A map of the distribution pattern of scales in current sharks reconstructs how the first vertebrates lived

  • March 1st, 2017
 

Humberto Ferrón and Héctor Botella, researchers from the Cavanilles Institute of Biodiversity and Evolutionary Biology have proved the close relationship between the shape and the arrangement of the scales in the body and the different ways of life of the sharks. The work, published this Monday in the magazine ‘Plos ONE,’ establishes the basis for discovering the way of life of the extinct vertebrates with similar squamation (arrangement of scales) to the current sharks and it is the first step in the creation of a squamation atlas.

The researchers have proved that thelodonts, one of the first known groups of vertebrates, were already very different in ecological terms at the beginning of the evolutionary history of the group. ‘There were species that lived in the deep sea, very active swimmers and even species that swam creating shoals,’ highlights Humberto Ferrón. Other thelodonts have already had scales to prevent the parasitic settlements. This facts suggest, according to the expert, that parasitism and social behaviours in vertebrates already existed during the Silurian period, 400 million years ago.

In order to reach these conclusions, the authors have studied the squamation pattern (shape and arrangement of the scales in the body) in almost one hundred shark species. The use of different morphometric and statistical techniques has allow to describe quantitatively the close relationship between the squamation pattern and the different ways of life of the current sharks.

According to Héctor Botella, ‘sharks, which are more popular due to their big jaw, their sharp teeth or their locomotor or reproductive habits, largely owe their evolutionary success to the phenotypic plasticity of their skin. This has allowed them to control different ocean atmospheres for more than 400 million years.’

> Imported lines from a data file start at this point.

/-- On a scanline the sprite covers, the row is one of its rows. -/
theorem spriteRow_eq {p : Ppu} {s : Nat} {y : Byte} (hcov : p.covers s y = true) (attr : Byte) :
    spriteRow s p.spriteHeight y attr = (p.spriteRowShown s y attr : Int) ∧ p.spriteRowShown s y attr < p.spriteHeight := by
  obtain ⟨hy, hlt⟩ := of_decide_eq_true hcov
  change s < y.toNat + p.spriteHeight at hlt
  have hshown : p.spriteRowShown s y attr = if attr.getLsbD 7 = true then p.spriteHeight - 1 - (s - y.toNat) else s - y.toNat := by
    unfold Ppu.spriteRowShown Ppu.spriteHeight
    by_cases htall : p.ctrl.getLsbD 5 = true
    · rw [if_pos htall, if_pos htall]
    · rw [if_neg htall, if_neg htall]
  rw [hshown]
  unfold spriteRow
  dsimp only
  by_cases hflip : attr.getLsbD 7 = true
  · rw [if_pos hflip, if_pos hflip]
    omega
  · rw [if_neg hflip, if_neg hflip]
    omega

/-- The address of the low pattern byte of unit `u`, as `LoadSprites` forms it. -/
def Ppu.unitAddress (p : Ppu) (s u : Nat) : BitVec 14 :=
  sprPatAddr p.ctrl (p.secOam.read (4 * u + 1)) (spriteRow s p.spriteHeight (p.secOam.read (4 * u)) (p.secOam.read (4 * u + 2)))

/-- The address of the low pattern byte of unit `u`, for the row that shows on the next scanline. -/
def Ppu.unitPattern (p : Ppu) (s u : Nat) : Nat :=
  p.spritePattern (p.secOam.read (4 * u + 1)) (p.spriteRowShown s (p.secOam.read (4 * u)) (p.secOam.read (4 * u + 2)))

theorem Ppu.unitAddress_toNat {p : Ppu} {s u : Nat} (hcov : p.covers s (p.secOam.read (4 * u)) = true) :
    (p.unitAddress s u).toNat = p.unitPattern s u ∧ (p.unitAddress s u + 8).toNat = p.unitPattern s u + 8 := by
  obtain ⟨hrow, hlt⟩ := spriteRow_eq hcov (p.secOam.read (4 * u + 2))
  obtain ⟨haddr, hbound⟩ := sprPatAddr_toNat p (p.secOam.read (4 * u + 1)) hlt
  have hlow : (p.unitAddress s u).toNat = p.unitPattern s u := by
    rw [Ppu.unitAddress, hrow]
    exact haddr
  refine ⟨hlow, ?_⟩
  rw [BitVec.toNat_add, hlow]
  exact Nat.mod_eq_of_lt hbound

theorem Cart.ppuRead_value {c : Cart} {mem : Buffers} {a : BitVec 14} {v : Byte} (h : c.ppuSpace.read mem a.toNat = some v) (now : Nat) :
    (c.ppuRead mem now a).1 = v := by
  rw [Cart.ppuRead, h]
  rfl

/-- A pattern byte as a unit holds it: reversed by horizontal flip. -/
def flipped (flip : Bool) (b : Byte) : Byte := pick flip (bitReverse b) b

theorem flipped_bit (flip : Bool) (b : Byte) {i : Nat} (hi : i < 8) :
    (flipped flip b).getLsbD i = b.getLsbD (if flip = true then 7 - i else i) := by
  cases flip
  · rfl
  · show b.reverse.getLsbD i = b.getLsbD (7 - i)
    rw [BitVec.getLsbD_reverse, BitVec.getMsbD, decide_eq_true hi, Bool.true_and]

variable {mem : Buffers} {now s u : Nat} {p : Ppu} {c : Cart}

/-- A unit in use whose sprite covers the scanline holds the pattern bytes of the row shown. -/
theorem Ppu.loadUnit_patterns {l h : Byte} (hcov : p.covers s (p.secOam.read (4 * u)) = true)
    (hl : c.ppuSpace.read mem (p.unitPattern s u) = some l) (hh : c.ppuSpace.read mem (p.unitPattern s u + 8) = some h) :
    (p.loadUnit mem now s u c).1.patLo = flipped ((p.secOam.read (4 * u + 2)).getLsbD 6) l ∧
      (p.loadUnit mem now s u c).1.patHi = flipped ((p.secOam.read (4 * u + 2)).getLsbD 6) h := by
  obtain ⟨hlow, hhigh⟩ := Ppu.unitAddress_toNat hcov
  have hfirst : (c.ppuRead mem now (p.unitAddress s u)).1 = l := Cart.ppuRead_value (hlow ▸ hl) now
  have hsecond : ((c.ppuRead mem now (p.unitAddress s u)).2.ppuRead mem now (p.unitAddress s u + 8)).1 = h :=
    Cart.ppuRead_value (c := (c.ppuRead mem now (p.unitAddress s u)).2) (hhigh ▸ hh) now
  exact ⟨congrArg (flipped _) hfirst, congrArg (flipped _) hsecond⟩

/-- Each unit is loaded or blanked, whatever the fetches before it did to the address-line watch. -/
theorem Ppu.loadUnits_getElem? {l : List SpriteUnit} {i : Nat} {w : SpriteUnit} (h : (p.loadUnits mem now s u l c).1[i]? = some w) :
    ∃ old d, d.ppuSpace = c.ppuSpace ∧
      w = if u + i < p.sprNextCount then (p.loadUnit mem now s (u + i) d).1 else (p.idleUnit mem now old d).1 := by
  induction l generalizing u c i with
  | nil => cases h
  | cons old rest ih =>
    cases i with
    | zero =>
      refine ⟨old, c, rfl, ?_⟩
      rw [← apply_ite Prod.fst]
      exact (Option.some.inj h).symm
    | succ i =>
      obtain ⟨old', d, hd, hw⟩ := ih h
      refine ⟨old', d, hd.trans ?_, ?_⟩
      · split <;> rfl
      · rw [show u + (i + 1) = u + 1 + i by omega]
        exact hw

/-- Dot 321: the sprite units are loaded. -/
theorem Ppu.loadSprites_loaded (mem : Buffers) (now s : Nat) (p : Ppu) (c : Cart) :
    p.SpritesLoaded (c.ppuSpace.read mem) s (p.loadSprites mem now s c).1 := by
  refine ⟨rfl, p.loadUnits_length mem now s _ 0 c, fun u w hu hw => ?_, fun u w hu hw => ?_⟩
  · obtain ⟨old, d, hd, hunit⟩ := Ppu.loadUnits_getElem? hw
    rw [Nat.zero_add, if_pos hu] at hunit
    subst hunit
    refine ⟨rfl, rfl, rfl, fun hcov l h hl hh i hi => ?_⟩
    rw [← hd] at hl hh
    obtain ⟨hlo, hhi⟩ := Ppu.loadUnit_patterns (now := now) hcov hl hh
    rw [hlo, hhi, flipped_bit _ _ hi, flipped_bit _ _ hi]
    exact ⟨rfl, rfl⟩
  · obtain ⟨old, d, -, hunit⟩ := Ppu.loadUnits_getElem? hw
    rw [Nat.zero_add, if_neg (Nat.not_lt.mpr hu)] at hunit
    subst hunit
    exact ⟨rfl, rfl⟩

theorem Ppu.SpritesLoaded.of_figure {read : Nat → Option Byte} {q r : Ppu} (h : q.figure = r.figure) (hr : p.SpritesLoaded read s r) :
    p.SpritesLoaded read s q := by
  have hunits : q.sprites = r.sprites := (congrArg Ppu.sprites h :)
  exact ⟨(congrArg Ppu.sprCount h :).trans hr.count, hunits ▸ hr.length, hunits ▸ hr.used, hunits ▸ hr.unused⟩

/-! ### Pixel composition (R414 to R421) -/

theorem Pixels.read_write {m : Pixels} (h : Pixels.wf m = true) (a b : Nat) (v : BitVec 9) :
    Pixels.read (Pixels.write m a v) b = if b = a then v else Pixels.read m b := by
  split
  case isTrue he =>
    rw [he]
    exact cellsRead_write_same v h
  case isFalse hne => exact cellsRead_write_other v h hne

theorem twoBits_eq (hi lo : BitVec 16) (k : Nat) : twoBits hi lo k = pixelAt hi lo k := by
  unfold twoBits pixelAt
  cases hi.getLsbD k <;> cases lo.getLsbD k <;> rfl

theorem pixelAt_lt {n : Nat} (hi lo : BitVec n) (k : Nat) : pixelAt hi lo k < 4 := by
  have hh := (hi.getLsbD k).toNat_lt
  have hl := (lo.getLsbD k).toNat_lt
  unfold pixelAt
  omega

theorem Ppu.bgPixel_eq (p : Ppu) (x : Nat) : p.bgPixel x = p.bgShown x := by
  unfold Ppu.bgPixel Ppu.bgShown
  simp only [twoBits_eq, Bool.or_eq_true, Bool.and_eq_true, Bool.not_eq_true', decide_eq_true_eq]

theorem Ppu.bgShown_lt (p : Ppu) (x : Nat) : (p.bgShown x).1 < 4 ∧ (p.bgShown x).2 < 4 := by
  unfold Ppu.bgShown
  split
  · exact ⟨by decide, by decide⟩
  · exact ⟨pixelAt_lt _ _ _, pixelAt_lt _ _ _⟩

theorem SpriteUnit.pixel_eq (u : SpriteUnit) (x : Nat) : u.pixel x = u.shown x := by
  unfold SpriteUnit.pixel SpriteUnit.shown
  by_cases hcov : u.x.toNat ≤ x ∧ x < u.x.toNat + 8
  · rw [if_pos hcov, if_pos (by omega), show u.x.toNat + 7 - x = 7 - (x - u.x.toNat) by omega, pixelAt]
    dsimp only
    cases u.patHi.getLsbD (7 - (x - u.x.toNat)) <;> cases u.patLo.getLsbD (7 - (x - u.x.toNat)) <;> rfl
  · rw [if_neg hcov, if_neg (by omega)]

theorem SpriteUnit.shown_lt (u : SpriteUnit) (x : Nat) : u.shown x < 4 := by
  unfold SpriteUnit.shown
  split
  · exact pixelAt_lt _ _ _
  · decide

/-- The pixel a unit gives to the composition at column `x`. -/
def SpriteUnit.spritePixel (u : SpriteUnit) (x : Nat) : SpritePixel :=
  { pix := u.shown x, pal := u.attr.toNat % 4, behind := u.attr.getLsbD 5, isZero := u.isZero }

theorem firstSprite_eq (x : Nat) (l : List SpriteUnit) :
    firstSprite x l = ((l.find? fun u => decide (u.shown x ≠ 0)).map (·.spritePixel x)).getD .clear := by
  induction l with
  | nil => rfl
  | cons u rest ih =>
    unfold firstSprite
    rw [SpriteUnit.pixel_eq, ih, show (u.attr &&& 3).toNat = u.attr.toNat % 4 from toNat_lowField u.attr 2 (by decide)]
    by_cases hz : u.shown x = 0
    · rw [if_pos hz, List.find?_cons_of_neg (by simp [hz])]
    · rw [if_neg hz, List.find?_cons_of_pos (by simp [hz])]
      rfl

theorem Ppu.spritePixel_eq (p : Ppu) (x : Nat) : p.spritePixel x = ((p.spriteShown x).map (·.spritePixel x)).getD .clear := by
  unfold Ppu.spritePixel Ppu.spriteShown
  simp only [Bool.or_eq_true, Bool.and_eq_true, Bool.not_eq_true', decide_eq_true_eq]
  split
  · rfl
  · exact firstSprite_eq _ _

/-- The sprite that shows has an opaque pixel. -/
theorem Ppu.spriteShown_opaque {p : Ppu} {x : Nat} {u : SpriteUnit} (h : p.spriteShown x = some u) : u.shown x ≠ 0 := by
  unfold Ppu.spriteShown at h
  split at h
  · cases h
  · have hfound := List.find?_some h
    exact of_decide_eq_true hfound

/-- The priority table names the entry shown (R417). -/
theorem Ppu.composeIndex_eq (p : Ppu) (x : Nat) : composeIndex (p.bgPixel x).1 (p.bgPixel x).2 (p.spritePixel x) = p.entryShown x := by
  rw [Ppu.bgPixel_eq, Ppu.spritePixel_eq, Ppu.entryShown]
  cases hu : p.spriteShown x with
  | none =>
    show composeIndex _ _ .clear = if (p.bgShown x).1 = 0 then 0 else _
    by_cases hbg : (p.bgShown x).1 = 0
    · rw [if_pos hbg]
      exact if_pos ⟨hbg, rfl⟩
    · rw [if_neg hbg, composeIndex, if_neg (fun h => hbg h.1), if_neg hbg]
      exact if_pos rfl
  | some u =>
    have hop : ¬ (u.spritePixel x).pix = 0 := Ppu.spriteShown_opaque hu
    show composeIndex _ _ (u.spritePixel x) = if (p.bgShown x).1 ≠ 0 ∧ u.attr.getLsbD 5 = true then _ else _
    rw [composeIndex, if_neg (fun h => hop h.2)]
    by_cases hbg : (p.bgShown x).1 = 0
    · rw [if_pos hbg, if_neg (fun h => h.1 hbg)]
      rfl
    · rw [if_neg hbg, if_neg hop]
      exact if_congr (and_iff_right hbg).symm rfl rfl

/-- The entry shown is the backdrop or an entry that no other mirrors (R78). -/
theorem Ppu.entryShown_canonical (p : Ppu) (x : Nat) : p.entryShown x < 32 ∧ (p.entryShown x % 4 = 0 → p.entryShown x = 0) := by
  obtain ⟨hpix, hpal⟩ := p.bgShown_lt x
  unfold Ppu.entryShown
  cases hu : p.spriteShown x with
  | none =>
    dsimp only
    split <;> omega
  | some u =>
    have hop := Ppu.spriteShown_opaque hu
    have hlt := u.shown_lt x
    dsimp only
    split <;> omega

theorem Ppu.paletteRead_entry (p : Ppu) {i : Nat} (hi : i < 32) (hfold : i % 4 = 0 → i = 0) : p.paletteRead (paletteAddr i) = p.palette.read i := by
  have hmod : (paletteAddr i).toNat % 32 = i := by
    rw [paletteAddr, BitVec.toNat_ofNat]
    omega
  have hindex : paletteIndex (paletteAddr i) = i := by
    unfold paletteIndex
    rw [hmod]
    dsimp only
    split <;> omega
  rw [Ppu.paletteRead, hindex]

/-- The stored pixel of a colour (R419). -/
theorem Ppu.colour_toNat (p : Ppu) (v : Byte) : (p.colour v).toNat = p.pixelOf v := by
  have hgrey : ∀ b : Byte, (b &&& 0x30).toNat % 64 = b.toNat / 16 % 4 * 16 := by
    decide
  have hm := p.mask.isLt
  have hlow : ∀ b : Byte, (b.extractLsb' 0 6 ++ p.mask.extractLsb' 5 3 : BitVec 9).toNat = 8 * (b.toNat % 64) + p.mask.toNat / 32 := fun b => by
    have hemph : p.mask.toNat / 32 < 2 ^ 3 := by omega
    rw [BitVec.toNat_append, BitVec.extractLsb'_toNat, BitVec.extractLsb'_toNat, Nat.shiftRight_zero, Nat.shiftRight_eq_div_pow,
      Nat.mod_eq_of_lt (a := p.mask.toNat / 2 ^ 5) hemph, ← Nat.shiftLeft_add_eq_or_of_lt hemph, Nat.shiftLeft_eq, Nat.mul_comm]
  unfold Ppu.colour Ppu.pixelOf
  rw [hlow]
  cases p.mask.getLsbD 0
  · rfl
  · exact congrArg (8 * · + p.mask.toNat / 32) (hgrey v)

theorem Ppu.spritePixel_zero (p : Ppu) (x : Nat) :
    (p.spritePixel x).pix ≠ 0 ∧ (p.spritePixel x).isZero = true ↔ ∃ u, p.spriteShown x = some u ∧ u.isZero = true := by
  rw [Ppu.spritePixel_eq]
  cases hu : p.spriteShown x with
  | none => exact ⟨fun h => absurd rfl h.1, fun ⟨_, h, _⟩ => nomatch h⟩
  | some u => exact ⟨fun h => ⟨u, rfl, h.2⟩, fun ⟨_, h, hz⟩ => ⟨Ppu.spriteShown_opaque hu, Option.some.inj h ▸ hz⟩⟩

/-- Dots 1 to 256 while rendering: the pixel is output. -/
theorem Ppu.outputPixel_out {p : Ppu} (hwf : Pixels.wf p.pixels = true) (s x : Nat) : p.PixelOut s x (p.outputPixel s x) := by
  have hpixels : (p.outputPixel s x).pixels = Pixels.write p.pixels (256 * s + x) (p.colour (p.palette.read (p.entryShown x))) := by
    obtain ⟨hlt, hfold⟩ := p.entryShown_canonical x
    rw [Ppu.outputPixel]
    dsimp only
    rw [p.composeIndex_eq, p.paletteRead_entry hlt hfold]
  refine ⟨?_, fun i hi => ?_, ?_⟩
  · rw [hpixels, Pixels.read_write hwf, if_pos rfl, Ppu.colour_toNat]
  · rw [hpixels, Pixels.read_write hwf, if_neg hi]
  · rw [← p.spritePixel_zero, ← p.bgPixel_eq]
    simp only [Ppu.outputPixel, Bool.or_eq_true, Bool.and_eq_true, decide_eq_true_eq, ne_eq]
    tauto

theorem Ppu.PixelOut.congr {p q r : Ppu} {s x : Nat} (hpix : q.pixels = r.pixels) (hhit : q.spriteZeroHit = r.spriteZeroHit)
    (hr : p.PixelOut s x r) : p.PixelOut s x q := by
  obtain ⟨hshown, hothers, hiff⟩ := hr
  exact ⟨hpix ▸ hshown, hpix ▸ hothers, hhit ▸ hiff⟩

‘The skin of a shark is fascinating. It seems smooth but if you zoom in it is a complex structure covered by thousands of small scales,’ according to Botella. The morphology, body distribution and abundance is what gives important information about their way of life. The shape of these scales is closely related to their purpose. For instance, it is possible to distinguish scales involved in the protection against touch, prevention of the anchoring of parasitic in the skin or the reduction of the friction with water.

The authors also show that this information is a useful tool to know how the way of life of the already extinct animals was, in particular in the more ancient vertebrates groups and that it will be interesting for palaeontologists and zoologists.

The conclusions of the research could be implemented in bioengineering since a better knowledge of the skin of these animals can help to develop tools in nautical engineering. According to Héctor Botella, an example would be some swimsuits (which are currently forbidden by the Olympic Committee) that copy the skin of some sharks and that can increase significantly the swimmer speed.

The study published in Plos One, ‘Squamation and ecology of thelodonts,’ also adds information that can be useful in conservationist policies of certain current shark species, whose ecology is unknown, such as the sharks that live in great depths which have been observed on rare occasions in their natural habitat and which are known thanks to captures.

Until the publication of this study, the works about the way of life of the first vertebrates were very limited and most of them were based only on sedimentology data.

This work represents an important part of the doctoral thesis of Humberto Ferrón, directed by Héctor Botella and focused on the study of the way of life of the first vertebrates. The research has been conducted during three years and it has included different filed campaigns as well as visits to collections of sharks and fossils in different Spanish museums (Museu Cau del Tauró de l’Arboç, Tarragona; Natural Sciences Museum of Barcelona, Barcelona; National Museum of Natural Sciences, Madrid) and in international museums as well (Museum für Naturkunde, Berlin; Queensland Museum, Brisbane; National Museum of Scotland and Australian Museum, Sidney.) 

Research Group

Humberto Ferrón and Héctor Botella form part of Early Vertebrate Evolution Research group (http://www.evervalencia.es/) which is included in the Cavanilles Institute of Biodiversity and Evolutionary Biology of the Universitat de València. The group studies the origin and early evolution of the first vertebrates, as well as the moment and rhythm of the appearance of the different tissues and skeletal structures. Their research combines traditional palaeontology with studies of comparative anatomy and developmental biology in existent organisms. The study carried by Humberto Ferrón and Héctor Botella has received funding from the Ministry of Economy and Competitiveness, the Valencian Government and the programme SYNTHESYS of the European Union.